Monday, 2 April 2018

Didi Darling, I Understand

Didi Darling, I Understand

Some days ago, we were treated to great hopes that a certain saffron party might be lapping up votes in the North East of the country but Didi declared through her noble spokesperson that she didn’t really care. The C.M. OF Bengal wasn’t bothered. Not a bit. Not a mite. Scared? Who she? Didi and her goons---er, sorry, I mean team were aiming for Lal Quila, that is Delhi, that is the Prime Minister’s slot. Wow! We were impressed. We puffed and preened. We wagged our tails. 

Ipsita Roy Chakraverti

Then Did set sail for Delhi to round up the would-be army of allies, the poor foot soldiers who would love to be on the winning side but didn’t have a leader to blaze the way. Didi, huffing and puffing, raised the flag of a prospective front which would overcome and squash the present government at the Centre. We all held our breaths. Was Didi doing all this to divert our attention from the anti-incumbency turmoil that her own state government in Bengal is facing?

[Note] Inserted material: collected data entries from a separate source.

/-- Reading the seal of epoch 1. -/
theorem seal_read {s : State} (hk : Keyed s) {area : Option Nat} (ha : area.any (· ≠ 16384) = false) :
    readSeal s sealedVault area 0 1 = .ok sealed1 := by
  have f := fun o n h => fld_of_take seal_plain o n h
  have g := fun o n h => slice_of_take seal_plain o n h
  have hsec : hKslot sealSector = 1 ∧ hHslot sealSector = 0 := by decide +kernel
  have hlay : layoutIn (payloadOf (zeros 64) 0 sealSector) = { area := 16384, tail := 4096, ms := 2, shared := 0 } := by
    simp only [layoutIn, f 96 8 (by decide), f 108 4 (by decide), f 112 4 (by decide), f 116 4 (by decide)]
    decide +kernel
  have hlist : (payloadOf (zeros 64) 1 listStored).take (32 * fld (payloadOf (zeros 64) 0 sealSector) 120 4 +
      32 * fld (payloadOf (zeros 64) 0 sealSector) 24 8 + 16 * fld (payloadOf (zeros 64) 0 sealSector) 124 2) = sealList := by
    simp only [f 120 4 (by decide), f 24 8 (by decide), f 124 2 (by decide)]
    exact list_plain
  refine (readSeal_of (vid := 1) (key := zeros 64) (b := sealSector) (q := payloadOf (zeros 64) 1 listStored) rfl (by decide +kernel)
    ?_ ?_ rfl ((f 8 4 (by decide)).trans (by decide +kernel)) seal_crc
    (by decide +kernel) ⟨(g 0 4 (by decide)).trans (by decide +kernel), (f 4 2 (by decide)).trans (by decide +kernel)⟩ ?_ ?_ ?_ ?_ (list_read hk) ?_).trans ?_
  · rw [hsec.1, hsec.2]; exact hk.ok
  · rw [hsec.1]; exact hk.data
  · rw [hsec.1, hk.kcv, g 128 8 (by decide)]; decide +kernel
  · rw [hsec.2, hk.hkcv, g 136 8 (by decide)]; decide +kernel
  · rw [hlay]; exact ha
  · rw [hlay]
  · rw [hlist, hsec.2, hk.mac, epochHallmark, g 8 32 (by decide), g 72 72 (by decide), g 40 32 (by decide), hmac_fast]
    decide +kernel
  · rw [hlist, hlay, hsec.1, hsec.2]
    simp only [listParts, f 16 4 (by decide), f 72 4 (by decide), f 20 2 (by decide), f 92 4 (by decide), f 120 4 (by decide),
      f 24 8 (by decide), f 124 2 (by decide), g 128 8 (by decide), g 136 8 (by decide), g 40 32 (by decide)]
    decide +kernel

/-- The payload of the ingot's header. -/
def header1 : Bytes := payloadOf (zeros 64) 2 ingotSector0

theorem ingot_read {s : State} (hk : Keyed s) : readIngot s sealedVault sealed1 sealList = some header1 := by
  have f := fun o n h => fld_of_take ingot_plain o n h
  have g := fun o n h => slice_of_take ingot_plain o n h
  have hb : Tab.get? sealedVault 2 = some ingotSector0 := rfl
  have h : hKind ingotSector0 = 1 ∧ hEpoch ingotSector0 = 1 ∧ hStream ingotSector0 = 1 ∧ hIsector ingotSector0 = 0 ∧
    hPoison ingotSector0 = false := by decide +kernel
  obtain ⟨h1, h2, h3, h4, h5⟩ := h
  have hr : ingotSector s sealedVault sealed1 sealList 1 0 = .ok header1 := by
    have i1 : irFirst sealList = 2 := by decide +kernel
    have i2 : irStream sealList = 1 := by decide +kernel
    rw [ingotSector, i1, i2, show placeOf sealed1 (2 + 0) = 2 from rfl, readSector, hb]
    simp [sealed1, hk.data, ingot_crc, h1, h2, h3, h4, h5, header1]
  rw [readIngot, hr]
  simp only [header1, ihKind, ihData, ihIndex, ihMaps, ihPayload, f 4 2 (by decide), f 12 4 (by decide), f 6 1 (by decide),
    f 32 4 (by decide), f 36 4 (by decide), f 40 4 (by decide), f 24 8 (by decide), g 0 4 (by decide), g 56 8 (by decide),
    g 64 8 (by decide)]
  rw [if_pos]
  decide +kernel

/-- The chain of stream 1. -/
def link1 : Link := { r := sealed1, ir := sealList, h := header1 }

theorem index_read {s : State} (hk : Keyed s) : indexEntry s sealedVault sealed1 sealList header1 0 = some (some (0, 65536)) := by
  have f := fun o n h => fld_of_take index_plain o n h
  have hd : ihData header1 = 17 := (fld_of_take ingot_plain 32 4 (by decide)).trans (by decide +kernel)
  have hb : Tab.get? sealedVault 20 = some indexSector := rfl
  have h : hKind indexSector = 3 ∧ hEpoch indexSector = 1 ∧ hStream indexSector = 1 ∧ hIsector indexSector = 18 ∧
    hPoison indexSector = false := by decide +kernel
  obtain ⟨h1, h2, h3, h4, h5⟩ := h
  have hr : ingotSector s sealedVault sealed1 sealList 3 (1 + ihData header1 + 0 / 336) = .ok (payloadOf (zeros 64) 20 indexSector) := by
    have i1 : irFirst sealList = 2 := by decide +kernel
    have i2 : irStream sealList = 1 := by decide +kernel
    rw [ingotSector, i1, i2, hd, show placeOf sealed1 (2 + (1 + 17 + 0 / 336)) = 20 from rfl,
      show 2 + (1 + 17 + 0 / 336) = 20 from rfl, readSector, hb]
    simp [sealed1, hk.data, index_crc, h1, h2, h3, h4, h5]
  rw [indexEntry, hr]
  simp only [show 32 + 12 * (0 % 336) = 32 from rfl, f 32 4 (by decide), f (32 + 6) 1 (by decide), f (32 + 4) 2 (by decide),
    f (32 + 8) 4 (by decide)]
  decide +kernel

/-- The vault of the witness. -/
def vault1 : Vault := { item := vaultItem, area := some 16384, tail := 4096 }

theorem seals_read {s : State} (hk : Keyed s) (hi : readIx s = 0) (he : s.cap.epochs = []) (vid : Nat) :
    sealsOf 4097 s sealedVault vid vault1 (16384, 4096) 1 = .inr [sealed1] := by
  have hs : sealAt vault1 (16384, 4096) 1 (readIx s) = 0 := by rw [hi]; decide +kernel
  have hst : staleBy s vid sealed1 = none := by simp [staleBy, epoch?, he, Tab.get?]
  have hb : sealed1.base = 0 := rfl
  have h0 : ∀ n, sealsOf (n + 1) s sealedVault vid vault1 (16384, 4096) 0 = .inr [] := fun n => by simp [sealsOf]
  rw [show (4097 : Nat) = 4095 + 1 + 1 from rfl, sealsOf, hs]
  simp only [seal_read hk (area := vault1.area) (by decide +kernel), hst, hb, h0, Nat.one_ne_zero, if_false]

 Be that as it may there was more hi-jinks to come. Didi in Delhi, holed up with family, that is Abhishek at South Avenue and called the would-be ministers and netas to come and see her. She proposed to talk about how they could best oust the nasties at the Centre. First, if I am not mistaken, came poor Arvind Kejriwal, with a colleague. I think it’s so cute that Arvind and Mamata are called ‘ Babli and Bunty’ . Anyhow, Didi welcomed them and before launching forth into a flurry of plans for the future she insisted they have fried, vegetable pakodas! Each one eight pakodas. No more. No less. The magic number? Had her tantric in Kolkata told her that each participant would be under her spell if she could stuff these down their gullets? But wait. Bunty was wise. He refused. Excused himself by saying that he had a health issue which prevented him from partaking of such food. He told his sweating colleague to do the honours. Poor chap. Didi was disappointed but something is better than nothing. The AAP chap had to gobble the pakodas down.
When Congress leader Ghulam Nabi Azad heard of the goings on at Abhishek’s he hastily said that all ‘charcha’ would be over ‘chai’---not pakodas.

Meanwhile, Didi met a few more disgruntled politicians who had not received much from the present regime. The motley crowd planning to take over Lal Quila was not quite what she had expected but she kept her chin up. Brave Didi. Now, she wanted to meet the Congress glamour girl Sonia who had made it a point to keep away from her. So had Rahul. But Didi was determined. She fixed up a sort of short meet with Sonia and that is all we know of Didi’s famous march to Delhi to rouse and raise a third front.

Net result? Now we hear the most fantastic and hilarious new that after Didi’s onslaught Chandrababu Naidu is doing a round of prospective allies, Sonia Gandhi says she is willing to be PM and even our poor, old, well into years former President, Pranab Mukherjee, is shuffling through the Constitution wondering if a former President can become a future Prime Minister.
What has Didi done?! And all the while she had been trying to make it quite, quite clear that she was The One. Why are people so dense?